Certain decisions on important wildlife habitats have been returned to the Interior Department, the U.S. Fish and Wildlife Service said Wednesday, as the last remaining Trump-era changes to Endangered Species Act regulations were rescinded.
According to The Hill, the Fish and Wildlife Service was required to accept private landowners' claims that designating an area as protected habitat would cause economic harm under the Trump rule. Prior to the Trump administration's change, decisions on wildlife habitat were made by the Interior secretary, and that authority has been restored.
Environmental groups hailed the decision on Wednesday.
"We are thrilled to see the Biden administration take this important step towards restoring Endangered Species Act protections," Andrew Carter, senior conservation policy analyst for Defenders of Wildlife, said in a statement. "Our health and well-being depends on our nation's rich biodiversity, and the Biden administration needs to keep taking every possible step to shore up the law responsible for saving it, including developing a national biodiversity strategy."
Noah Greenwald, endangered species director at the Center for Biological Diversity, told The Hill, "Under Trump's rule, a landowner could have ludicrously claimed they planned to build the next Taj Mahal or Disneyland on their property to avoid it being protected as critical habitat."
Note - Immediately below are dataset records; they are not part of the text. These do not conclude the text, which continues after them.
-- ==== Sys2Proof/Laws/State.lean ====
section
/-! SUPPORT. What each update of the state leaves of each component: one lemma for each pair, so that no proof unfolds a record update. -/

namespace Sys2Proof.Machine

open Sys2Proof

/-! ### The update `mem` -/

section
variable (a : Nat) (b : List Byte) (s : State)

@[simp] theorem apply_mem_pending : ((Upd.mem a b).apply s).pending = s.pending := rfl
@[simp] theorem apply_mem_out : ((Upd.mem a b).apply s).out = s.out := rfl
@[simp] theorem apply_mem_free : ((Upd.mem a b).apply s).free = s.free := rfl
@[simp] theorem apply_mem_clock : ((Upd.mem a b).apply s).clock = s.clock := rfl
@[simp] theorem apply_mem_mem : ((Upd.mem a b).apply s).mem = memPutAll s.mem a b := rfl
@[simp] theorem apply_mem_regs : ((Upd.mem a b).apply s).regs = s.regs := rfl
@[simp] theorem apply_mem_sys : ((Upd.mem a b).apply s).sys = s.sys := rfl
@[simp] theorem apply_mem_tally : ((Upd.mem a b).apply s).tally = s.tally := rfl
@[simp] theorem apply_mem_engines : ((Upd.mem a b).apply s).engines = s.engines := rfl
@[simp] theorem apply_mem_dma : ((Upd.mem a b).apply s).dma = s.dma := rfl
@[simp] theorem apply_mem_rcv : ((Upd.mem a b).apply s).rcv = s.rcv := rfl
@[simp] theorem apply_mem_hall : ((Upd.mem a b).apply s).hall = s.hall := rfl
@[simp] theorem apply_mem_sent : ((Upd.mem a b).apply s).sent = s.sent := rfl
@[simp] theorem apply_mem_pins : ((Upd.mem a b).apply s).pins = s.pins := rfl
@[simp] theorem apply_mem_fabric : ((Upd.mem a b).apply s).fabric = s.fabric := rfl
@[simp] theorem apply_mem_power : ((Upd.mem a b).apply s).power = s.power := rfl
@[simp] theorem apply_mem_store : ((Upd.mem a b).apply s).store = s.store := rfl
@[simp] theorem apply_mem_sec : ((Upd.mem a b).apply s).sec = s.sec := rfl
@[simp] theorem apply_mem_bist : ((Upd.mem a b).apply s).bist = s.bist := rfl
@[simp] theorem apply_mem_safe : ((Upd.mem a b).apply s).safe = s.safe := rfl
@[simp] theorem apply_mem_cams : ((Upd.mem a b).apply s).cams = s.cams := rfl
@[simp] theorem apply_mem_radio : ((Upd.mem a b).apply s).radio = s.radio := rfl
@[simp] theorem apply_mem_eth : ((Upd.mem a b).apply s).eth = s.eth := rfl

end

/-! ### The update `memClear` -/

section
variable (a b : Nat) (s : State)

@[simp] theorem apply_memClear_pending : ((Upd.memClear a b).apply s).pending = s.pending := rfl
@[simp] theorem apply_memClear_out : ((Upd.memClear a b).apply s).out = s.out := rfl
@[simp] theorem apply_memClear_free : ((Upd.memClear a b).apply s).free = s.free := rfl
@[simp] theorem apply_memClear_clock : ((Upd.memClear a b).apply s).clock = s.clock := rfl
@[simp] theorem apply_memClear_mem : ((Upd.memClear a b).apply s).mem = s.mem.filter fun c => c.1 < a || b ≤ c.1 := rfl
@[simp] theorem apply_memClear_regs : ((Upd.memClear a b).apply s).regs = s.regs := rfl
@[simp] theorem apply_memClear_sys : ((Upd.memClear a b).apply s).sys = s.sys := rfl
@[simp] theorem apply_memClear_tally : ((Upd.memClear a b).apply s).tally = s.tally := rfl
@[simp] theorem apply_memClear_engines : ((Upd.memClear a b).apply s).engines = s.engines := rfl
@[simp] theorem apply_memClear_dma : ((Upd.memClear a b).apply s).dma = s.dma := rfl
@[simp] theorem apply_memClear_rcv : ((Upd.memClear a b).apply s).rcv = s.rcv := rfl
@[simp] theorem apply_memClear_hall : ((Upd.memClear a b).apply s).hall = s.hall := rfl
@[simp] theorem apply_memClear_sent : ((Upd.memClear a b).apply s).sent = s.sent := rfl
@[simp] theorem apply_memClear_pins : ((Upd.memClear a b).apply s).pins = s.pins := rfl
@[simp] theorem apply_memClear_fabric : ((Upd.memClear a b).apply s).fabric = s.fabric := rfl
@[simp] theorem apply_memClear_power : ((Upd.memClear a b).apply s).power = s.power := rfl
@[simp] theorem apply_memClear_store : ((Upd.memClear a b).apply s).store = s.store := rfl
@[simp] theorem apply_memClear_sec : ((Upd.memClear a b).apply s).sec = s.sec := rfl
@[simp] theorem apply_memClear_bist : ((Upd.memClear a b).apply s).bist = s.bist := rfl
@[simp] theorem apply_memClear_safe : ((Upd.memClear a b).apply s).safe = s.safe := rfl
@[simp] theorem apply_memClear_cams : ((Upd.memClear a b).apply s).cams = s.cams := rfl
@[simp] theorem apply_memClear_radio : ((Upd.memClear a b).apply s).radio = s.radio := rfl
@[simp] theorem apply_memClear_eth : ((Upd.memClear a b).apply s).eth = s.eth := rfl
"I'm grateful this rule was repealed and that some semblance of common sense has been restored to protecting essential habitat for our endangered plants and animals," he added.
The agency's announcement comes after a federal judge threw out another Trump Endangered Species Act rule in early July, that stated equal protections did not apply to endangered species and those listed as threatened or likely to become endangered.
Last month, the Biden administration also repealed a separate Trump-era rule that placed more stringent limitations on what qualifies as critical habitat. The Trump administration's definition included areas that can currently support species, and stopped short of including areas that could later support them.